Plaintiff filed suit, alleging that the parties had formed a binding contract, that defendant
rescinded the contract absent a factual basis or legal authority, and that AIA-A201, although
allowing defendant to terminate the contract for purposes of convenience, entitled plaintiff to
recover the amount of expenses incurred by plaintiff for any completed work together with a
reasonable amount for overhead and lost profits. Plaintiff asserted that AIA-A201 required
arbitration of the dispute but defendant refused to participate, claiming that there was no
enforceable contract. Plaintiff sought an order compelling arbitration or, in the alternative, a
judgment for damages in the amount of $600,000. Defendant’s position was and is that no
contract was ever formed. After first denying cross-motions for summary disposition on the
basis that an issue of fact existed in regard to contract formation and that discovery had just
commenced, the trial court subsequently granted defendant’s motion for summary disposition.

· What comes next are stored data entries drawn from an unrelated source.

-- ==== Sys2Proof/Laws/State.lean ====
section
/-! SUPPORT. Laws/State.lean: what each update of the state and of a group leaves in each field. -/
namespace Sys2Proof.Laws

open Sys2Proof.Machine

/-! ## putGroup -/

@[simp] theorem putGroup_time (s : State) (g : Group) : (putGroup s g).time = s.time := rfl
@[simp] theorem putGroup_half (s : State) (g : Group) : (putGroup s g).half = s.half := rfl
@[simp] theorem putGroup_clk (s : State) (g : Group) : (putGroup s g).clk = s.clk := rfl
@[simp] theorem putGroup_agenda (s : State) (g : Group) : (putGroup s g).agenda = s.agenda := rfl
@[simp] theorem putGroup_turn (s : State) (g : Group) : (putGroup s g).turn = s.turn := rfl
@[simp] theorem putGroup_cursor (s : State) (g : Group) : (putGroup s g).cursor = s.cursor := rfl
@[simp] theorem putGroup_cur (s : State) (g : Group) : (putGroup s g).cur = s.cur := rfl
@[simp] theorem putGroup_freeCtr (s : State) (g : Group) : (putGroup s g).freeCtr = s.freeCtr := rfl
@[simp] theorem putGroup_mem (s : State) (g : Group) : (putGroup s g).mem = s.mem := rfl
@[simp] theorem putGroup_poison (s : State) (g : Group) : (putGroup s g).poison = s.poison := rfl
@[simp] theorem putGroup_retired (s : State) (g : Group) : (putGroup s g).retired = s.retired := rfl
@[simp] theorem putGroup_reported (s : State) (g : Group) : (putGroup s g).reported = s.reported := rfl
@[simp] theorem putGroup_devid (s : State) (g : Group) : (putGroup s g).devid = s.devid := rfl
@[simp] theorem putGroup_teams (s : State) (g : Group) : (putGroup s g).teams = s.teams := rfl
@[simp] theorem putGroup_grids (s : State) (g : Group) : (putGroup s g).grids = s.grids := rfl
@[simp] theorem putGroup_cmds (s : State) (g : Group) : (putGroup s g).cmds = s.cmds := rfl
@[simp] theorem putGroup_nextCid (s : State) (g : Group) : (putGroup s g).nextCid = s.nextCid := rfl
@[simp] theorem putGroup_barriers (s : State) (g : Group) : (putGroup s g).barriers = s.barriers := rfl
@[simp] theorem putGroup_ticks (s : State) (g : Group) : (putGroup s g).ticks = s.ticks := rfl
@[simp] theorem putGroup_regWaits (s : State) (g : Group) : (putGroup s g).regWaits = s.regWaits := rfl
@[simp] theorem putGroup_opCache (s : State) (g : Group) : (putGroup s g).opCache = s.opCache := rfl
@[simp] theorem putGroup_tlb (s : State) (g : Group) : (putGroup s g).tlb = s.tlb := rfl
@[simp] theorem putGroup_redReqs (s : State) (g : Group) : (putGroup s g).redReqs = s.redReqs := rfl
@[simp] theorem putGroup_flights (s : State) (g : Group) : (putGroup s g).flights = s.flights := rfl
@[simp] theorem putGroup_coreHeld (s : State) (g : Group) : (putGroup s g).coreHeld = s.coreHeld := rfl
@[simp] theorem putGroup_sliceHeld (s : State) (g : Group) : (putGroup s g).sliceHeld = s.sliceHeld := rfl
@[simp] theorem putGroup_refused (s : State) (g : Group) : (putGroup s g).refused = s.refused := rfl
@[simp] theorem putGroup_filters (s : State) (g : Group) : (putGroup s g).filters = s.filters := rfl
@[simp] theorem putGroup_reds (s : State) (g : Group) : (putGroup s g).reds = s.reds := rfl
@[simp] theorem putGroup_spills (s : State) (g : Group) : (putGroup s g).spills = s.spills := rfl
@[simp] theorem putGroup_carried (s : State) (g : Group) : (putGroup s g).carried = s.carried := rfl
@[simp] theorem putGroup_descs (s : State) (g : Group) : (putGroup s g).descs = s.descs := rfl
@[simp] theorem putGroup_outbox (s : State) (g : Group) : (putGroup s g).outbox = s.outbox := rfl
@[simp] theorem putGroup_chansOut (s : State) (g : Group) : (putGroup s g).chansOut = s.chansOut := rfl
@[simp] theorem putGroup_chansIn (s : State) (g : Group) : (putGroup s g).chansIn = s.chansIn := rfl
@[simp] theorem putGroup_reqs (s : State) (g : Group) : (putGroup s g).reqs = s.reqs := rfl
@[simp] theorem putGroup_nextTag (s : State) (g : Group) : (putGroup s g).nextTag = s.nextTag := rfl
@[simp] theorem putGroup_rwc (s : State) (g : Group) : (putGroup s g).rwc = s.rwc := rfl
@[simp] theorem putGroup_ports (s : State) (g : Group) : (putGroup s g).ports = s.ports := rfl
@[simp] theorem putGroup_lgs (s : State) (g : Group) : (putGroup s g).lgs = s.lgs := rfl
@[simp] theorem putGroup_ltab (s : State) (g : Group) : (putGroup s g).ltab = s.ltab := rfl
@[simp] theorem putGroup_gtab (s : State) (g : Group) : (putGroup s g).gtab = s.gtab := rfl
@[simp] theorem putGroup_slots (s : State) (g : Group) : (putGroup s g).slots = s.slots := rfl
@[simp] theorem putGroup_passing (s : State) (g : Group) : (putGroup s g).passing = s.passing := rfl
@[simp] theorem putGroup_fairness (s : State) (g : Group) : (putGroup s g).fairness = s.fairness := rfl
@[simp] theorem putGroup_mcGroups (s : State) (g : Group) : (putGroup s g).mcGroups = s.mcGroups := rfl
@[simp] theorem putGroup_mcFlights (s : State) (g : Group) : (putGroup s g).mcFlights = s.mcFlights := rfl
@[simp] theorem putGroup_rates (s : State) (g : Group) : (putGroup s g).rates = s.rates := rfl
@[simp] theorem putGroup_plans (s : State) (g : Group) : (putGroup s g).plans = s.plans := rfl
@[simp] theorem putGroup_ueOut (s : State) (g : Group) : (putGroup s g).ueOut = s.ueOut := rfl
@[simp] theorem putGroup_tokens (s : State) (g : Group) : (putGroup s g).tokens = s.tokens := rfl
@[simp] theorem putGroup_invs (s : State) (g : Group) : (putGroup s g).invs = s.invs := rfl
@[simp] theorem putGroup_lantern (s : State) (g : Group) : (putGroup s g).lantern = s.lantern := rfl
@[simp] theorem putGroup_parts (s : State) (g : Group) : (putGroup s g).parts = s.parts := rfl
@[simp] theorem putGroup_sched (s : State) (g : Group) : (putGroup s g).sched = s.sched := rfl
@[simp] theorem putGroup_dev (s : State) (g : Group) : (putGroup s g).dev = s.dev := rfl
@[simp] theorem putGroup_vfs (s : State) (g : Group) : (putGroup s g).vfs = s.vfs := rfl
@[simp] theorem putGroup_blocks (s : State) (g : Group) : (putGroup s g).blocks = s.blocks := rfl
@[simp] theorem putGroup_power (s : State) (g : Group) : (putGroup s g).power = s.power := rfl
@[simp] theorem putGroup_trust (s : State) (g : Group) : (putGroup s g).trust = s.trust := rfl
@[simp] theorem putGroup_shed (s : State) (g : Group) : (putGroup s g).shed = s.shed := rfl
@[simp] theorem putGroup_shedAt (s : State) (g : Group) : (putGroup s g).shedAt = s.shedAt := rfl
@[simp] theorem putGroup_msix (s : State) (g : Group) : (putGroup s g).msix = s.msix := rfl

The court ruled, as a matter of law, that the documentary evidence reflected that the parties did
not intend to be contractually bound until the construction contracts themselves were actually
executed by both sides, which never occurred.
This case boils down to whether there was acceptance by defendant of plaintiff’s offer to
perform the construction project for $6,650,000 in accordance with the bid documents, such that
a contract was legally recognizable and enforceable. In order to form a contract, there must be
mutual assent or a meeting of the minds on all material or essential terms. Kloian, 273 Mich
App at 453. If the promises and performances to be rendered by the parties are set forth with
reasonable certainty, encompassing the essentials, missing details will not militate against a
conclusion that there was a meeting of the minds. Nichols v Seaks, 296 Mich 154, 159-160; 295
NW 596 (1941). “Destruction of contracts because of indefiniteness is not favored.” Id. at 159.

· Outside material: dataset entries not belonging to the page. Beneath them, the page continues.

theorem witness_EveryStepGoesOn : ∃ s : State, InPlace s ∧ s.agenda ≠ [] :=
  ⟨{ State.reset with agenda := [.bucketRefill] }, ⟨fun i h => by rw [List.mem_singleton.mp h]; rfl, fun f h => by cases h⟩, List.cons_ne_nil _ _⟩

/-- The numbers beside the assigned ones. -/
theorem witness_UnassignedBlocksReadZero : ∀ n ∈ [192, 255, 3494, 65535],
    ¬(n < 192 ∨ (256 ≤ n ∧ n < 3328) ∨ (3328 ≤ n ∧ n < 3424) ∨ (3424 ≤ n ∧ n < 3472) ∨ (3472 ≤ n ∧ n ≤ 3493)) := by decide

theorem witness_InvocationsStart : ∃ (s : State) (n : Nat) (r : LnRun) (t : State), s.lantern.run = none ∧
    exec (.filterInvocation n) s = .next t ∧ t.lantern.run = some r := by
  obtain ⟨t, ht, hr⟩ := meets_next (r := exec (.filterInvocation 7) (attaching 2 false)) (P := fun t => t.lantern.run.isSome) (by decide +kernel)
  exact ⟨_, 7, _, t, rfl, ht, (Option.some_get hr).symm⟩

/-- Four tables from 0x5_0000 down to the page entry e at 0x1_0000, for address 0, in partition 0 of colours ccm; the bivouac
region of partition 5 is of configuration bvcfg, from 0x6_0000. -/
def tables (e ccm bvcfg : Dword) : State :=
  let s := modPregs { State.reset with mem := [] } 0 fun r => { r with ptroot := 0x50000, s2cfg := 0, ccm := ccm }
  let s := modPregs s 5 fun r => { r with bvbase := 0x60000, bvcfg := bvcfg }
  write64 (write64 (write64 (write64 (write64 s 0x50000 0x40001) 0x40000 0x30001) 0x30000 0x20001) 0x20000 0x10001) 0x10000 e

/-- What of FourTables is decidable, at address 5, and that nothing is held. -/
def fourTables (s : State) (e : Dword) : Bool :=
  !(pregs s 0).s2cfg.getLsbD 0 && bits (pregs s 0).ptroot 12 40 * 4096 == 0x50000 && e == read64 s 0x10000 && s.tlb.isEmpty &&
    (List.range 6).all fun k => k == 0 || (isMem s (0x10000 * k) &&
      (pageSpans k).all (fun n => !pageDiffers s k (0x10000 * k + 8 * (5 / 2 ^ (3 + 9 * k) % 512 / n * n)) n) && (k == 1 ||
      let x := read64 s (0x10000 * k + 8 * (5 / 2 ^ (3 + 9 * k) % 512))
      x.getLsbD 0 && bits x 1 2 == 0 && bits x 3 9 == 0 && bits x 52 12 == 0 && bits x 12 40 * 4096 == 0x10000 * (k - 1)))

theorem four_tables {s : State} {e : Dword} (h : fourTables s e = true) :
    NotHeld s 0 0 5 ∧ FourTables s 0 5 (fun k => 0x10000 * k) e := by
  simp only [fourTables, Bool.and_eq_true, Bool.not_eq_true', beq_iff_eq, List.all_eq_true, List.mem_range, Bool.or_eq_true,
    List.isEmpty_iff] at h
  obtain ⟨⟨⟨⟨h1, h2⟩, h3⟩, h5⟩, h4⟩ := h
  refine ⟨fun x hx => (by rw [h5] at hx; cases hx), h1, h2.symm, fun k hk hk' => ?_, fun k hk hk' => ?_, h3, fun k hk hk' n hn => ?_⟩
  · rcases h4 k (by omega) with h | h
    · omega
    · exact h.1.1
  · rcases h4 k (by omega) with h | h
    · omega
    · rcases h.2 with h | h
      · omega
      · exact ⟨h.1.1.1.1, h.1.1.1.2, h.1.1.2, h.1.2, h.2⟩
  · rcases h4 k (by omega) with h | h
    · omega
    · exact h.1.2 n hn

/-- What decides an access of a page at 0x6_0000: whether its entry lets it be written and executed, whether it is marked
non-resident, whether it is in a bivouac region, and whether of a colour of the partition. -/
def pageCases : List (Bool × Bool × Bool × Bool) :=
  [(false, false, false, true), (true, true, false, true), (true, false, true, true), (true, false, false, false), (true, false, false, true)]
def pageEntry (c : Bool × Bool × Bool × Bool) : Dword := 0x60003 + (if c.1 then 0x18 else 0) + (if c.2.1 then 0x20 else 0)
def pageTables (c : Bool × Bool × Bool × Bool) : State :=
  tables (pageEntry c) (if c.2.2.2 then 0x40 else 0xFFFF_FFBF) (if c.2.2.1 then 4 else 0)

theorem witness_TranslationReachesPages :
    (∃ (s : State) (unit part gid va pa gpa : Nat) (w x : Bool), NotHeld s unit part va ∧ access s unit part gid va w x = .ok pa gpa) ∧
    (∀ k : Fin 3, ∃ s unit part va T e, NotHeld s unit part va ∧ FourTables s part va T e ∧ (k = 0 → e.getLsbD 0 = false) ∧
      (k = 1 → e.getLsbD 0 = true ∧ bits e 1 2 = 3 ∧ bits e 8 4 = 0) ∧
      (k = 2 → e.getLsbD 0 = true ∧ bits e 1 2 = 1 ∧ bits e 8 4 = 0 ∧ bits e 6 2 = 0 ∧ bits e 52 12 = 0 ∧
        isMem s (bits e 12 40 * 4096 + va % 4096) = true)) ∧
    (∀ c ∈ pageCases, ∃ s unit part va T e, NotHeld s unit part va ∧ FourTables s part va T e ∧ e.getLsbD 0 = true ∧
      bits e 1 2 = 1 ∧ bits e 8 4 = 0 ∧ bits e 6 2 = 0 ∧ bits e 52 12 = 0 ∧ isMem s (bits e 12 40 * 4096 + va % 4096) = true ∧
      e.getLsbD 3 = c.1 ∧ e.getLsbD 4 = c.1 ∧ e.getLsbD 5 = c.2.1 ∧ inBivouac s (bits e 12 40 * 4096 + va % 4096) = c.2.2.1 ∧
      (pregs s part).ccm.getLsbD ((bits e 12 40 * 4096 + va % 4096) / 2 ^ 16 % 32) = c.2.2.2) ∧
    (∃ (s : State) (unit part va : Nat) (e : TlbEntry) (before after : List TlbEntry), s.tlb = before ++ e :: after ∧ before ≠ [] ∧
      (∀ y ∈ before, y.covers unit part va = false) ∧ e.covers unit part va = true ∧ e.marked = true) := by
  refine ⟨⟨mapped, 0, 0, 0, 0x20000, _, _, true, false, fun _ h => by (cases h), rfl⟩, fun k => ?_, fun c hc => ?_,
    ⟨{ State.reset with tlb := [⟨0, 1, 0x1000, 4096, .page 0x1000 0x1000 true true true 4096⟩, ⟨0, 0, 0x1000, 4096, .page 0x1000 0x1000 true true true 4096⟩] },
      0, 0, 0x1FFF, _, [_], [], rfl, List.cons_ne_nil _ _, by decide, by decide, by decide⟩⟩
  · match k with
    | 0 => 
      obtain ⟨h1, h2⟩ := four_tables (s := tables 0x60002 0 0) (e := 0x60002) (by decide +kernel)
      exact ⟨_, 0, 0, 5, _, _, h1, h2, by decide +kernel⟩
    | 1 => 
      obtain ⟨h1, h2⟩ := four_tables (s := tables 0x60007 0 0) (e := 0x60007) (by decide +kernel)
      exact ⟨_, 0, 0, 5, _, _, h1, h2, by decide +kernel⟩
    | 2 => 
      obtain ⟨h1, h2⟩ := four_tables (s := tables 0x60003 0 0) (e := 0x60003) (by decide +kernel)
      exact ⟨_, 0, 0, 5, _, _, h1, h2, by decide +kernel⟩
  · have all : ∀ c ∈ pageCases, let s := pageTables c
        let e := pageEntry c
        fourTables s e = true ∧ e.getLsbD 0 = true ∧ bits e 1 2 = 1 ∧ bits e 8 4 = 0 ∧ bits e 6 2 = 0 ∧ bits e 52 12 = 0 ∧
        isMem s (bits e 12 40 * 4096 + 5 % 4096) = true ∧ e.getLsbD 3 = c.1 ∧ e.getLsbD 4 = c.1 ∧ e.getLsbD 5 = c.2.1 ∧
        inBivouac s (bits e 12 40 * 4096 + 5 % 4096) = c.2.2.1 ∧
        (pregs s 0).ccm.getLsbD ((bits e 12 40 * 4096 + 5 % 4096) / 2 ^ 16 % 32) = c.2.2.2 := by decide +kernel
    obtain ⟨h, rest⟩ := all c hc
    exact ⟨_, 0, 0, 5, _, _, (four_tables h).1, (four_tables h).2, rest⟩

/-- Partition 3's error queue, of 64 entries, has n; bit 0 of function 9's vfint is as given. -/
def erring (n : Dword) (on noted : Bool) : State :=
  let s := modPregs { State.reset with mem := [] } 3 fun r => { r with pctl := 0x901, eqbase := 0x8000, eqcfg := (if on then 6 else 0) + n * 2 ^ 32 }
  { s with vfs := vset s.vfs 9 { vfRegs s 9 with vfint := if noted then 1 else 0 } }

theorem witness_QueuesTakeEntries :
    (∀ noted : Bool, ∃ s p, p < 12 ∧ ringOn (pregs s p).eqcfg = true ∧ ringHeld (pregs s p).eqcfg + 1 = 2 ^ bits (pregs s p).eqcfg 0 5 ∧
      Unretired s ((pregs s p).eqbase.toNat / 32 * 32 % 2 ^ 52 + 32 * 63) 32 ∧
      (vfRegs s (bits (pregs s p).pctl 8 8)).vfint.getLsbD 0 = noted) ∧
    (∃ s p, p < 12 ∧ ringOn (pregs s p).eqcfg = true ∧ 2 ^ bits (pregs s p).eqcfg 0 5 ≤ ringHeld (pregs s p).eqcfg) ∧
    (∃ s p, p < 12 ∧ ringOn (pregs s p).eqcfg = false) :=
  ⟨fun noted => ⟨erring 63 true noted, 3, by decide, by revert noted; decide +kernel, by revert noted; decide +kernel, unretired rfl, by revert noted; decide +kernel⟩,
    ⟨erring 64 true false, 3, by decide +kernel⟩, ⟨erring 0 false false, 3, by decide +kernel⟩⟩

end Sys2Proof.Tests

namespace Sys2Proof.Tests
open Sys2Proof Sys2Proof.Machine
set_option Elab.async false

/-! ## A word of every row of the opcode table, from the table's fixed bits and fields -/

/-- R121, R137: C set, b 17, a 9, d 5 and guard 1 under each major opcode of lanes with a free field b. -/
def laneRows : List (Word × (LaneW → Instr)) :=
  [(0x91121503, .add), (0x91121505, .sub), (0x91121507, .mul), (0x91121509, .mulh), (0x9112150B, .mad), (0x9112150D, .min),
    (0x9112150F, .max), (0x91121511, .and), (0x91121513, .or), (0x91121515, .xor), (0x91121517, .andn), (0x91121519, .shl),
    (0x9112151B, .shr), (0x9112151D, .sra), (0x9112151F, .rot), (0x91121523, .bfx), (0x91121525, .bfi), (0x91121527, .sel),
    (0x9112152B, .addsat), (0x9112152D, .subsat), (0x9112152F, .sad), (0x91121531, .movi), (0x91121533, .lsa),
    (0x91121541, .fadd), (0x91121543, .fsub), (0x91121545, .fmul), (0x91121547, .ffma), (0x91121549, .fmin),
    (0x9112154B, .fmax), (0x9112154D, .fminp), (0x9112154F, .fmaxp), (0x91121555, .fdiv), (0x9112155F, .fscale),
    (0x91121571, .fcpsgn), (0x91121587, .shfl)]

/-- The same with field b fixed by the row (R138, R140). -/
def laneOneRows : List (Word × (LaneU → Instr)) :=
  [(0x80121521, .iunAbs), (0x81121521, .iunNeg), (0x82121521, .iunNot), (0x83121521, .iunClz), (0x84121521, .iunPopc),
    (0x85121521, .iunBrev), (0x86121521, .iunMov), (0x80121553, .fclass), (0x80121557, .fsqrt), (0x80121559, .frcp),
    (0x8012155B, .frsq), (0x8012155D, .frint), (0x8012156D, .fabs), (0x8012156F, .fneg), (0x80121581, .sfnExp2),
    (0x81121581, .sfnLog2), (0x82121581, .sfnSinp), (0x83121581, .sfnCosp), (0x84121581, .sfnTanh), (0x85121581, .sfnSigm),
    (0x80121583, .rred), (0x80121589, .rfal), (0x8012158F, .matchLanes), (0x80121591, .redlSum), (0x81121591, .redlMax),
    (0x82121591, .redlMin)]

/-- Lane and predicate instructions whose fields are literals or conditions (R138 to R140). -/
def literalRows : List (Word × Instr) :=
  [(0x9112AD29, .cmp ⟨.none, true, 1, 0x2B, 9, 17⟩), (0x9112AD51, .fcmp ⟨.none, true, 1, 0x2B, 9, 17⟩),
    (0x84121561, .cvt ⟨.none, true, 1, 5, 9, 4⟩), (0x86121563, .cvti ⟨.none, true, 1, 5, 9, 6⟩),
    (0x82121565, .cvtf ⟨.none, true, 1, 5, 9, 2⟩), (0x87121569, .upk ⟨.none, true, 1, 5, 9, 7⟩),
    (0x8812156B, .retag ⟨.none, true, 1, 5, 9, 8⟩), (0x84121585, .swpp ⟨.none, true, 1, 5, 9, 4⟩),
    (0x9F12158B, .bcast ⟨.none, true, 1, 5, 9, 31⟩), (0x90121593, .rmax ⟨.none, true, 1, 5, 9, 16⟩),
    (0x90121595, .rsexp ⟨.none, true, 1, 5, 9, 16⟩), (0x90121597, .rstat ⟨.none, true, 1, 5, 9, 16⟩),
    (0x90121599, .smx ⟨.none, true, 1, 5, 9, 16⟩), (0x9012159B, .rnorm ⟨.none, true, 1, 5, 9, 16⟩),
    (0x800C0D8D, .voteAny ⟨.none, true, 1, 3, 6⟩), (0x810C0D8D, .voteAll ⟨.none, true, 1, 3, 6⟩),
    (0x820C158D, .voteBallot ⟨.none, true, 1, 5, 6⟩), (0x91132CB9, .scmp ⟨.none, true, 0x4B, 9, 17⟩)]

The question whether there was a meeting of minds is judged by an objective standard,
examining the parties’ express words and visible acts and not their subjective states of mind. Id.
at 454. A contract requires an offer and an unambiguous acceptance in strict conformance with
the offer. Id. at 452. Discussions, negotiations, and unaccepted offers do not suffice to create a
contract. Kamalnath v Mercy Mem Hosp Corp, 194 Mich App 543, 549; 487 NW2d 499 (1992).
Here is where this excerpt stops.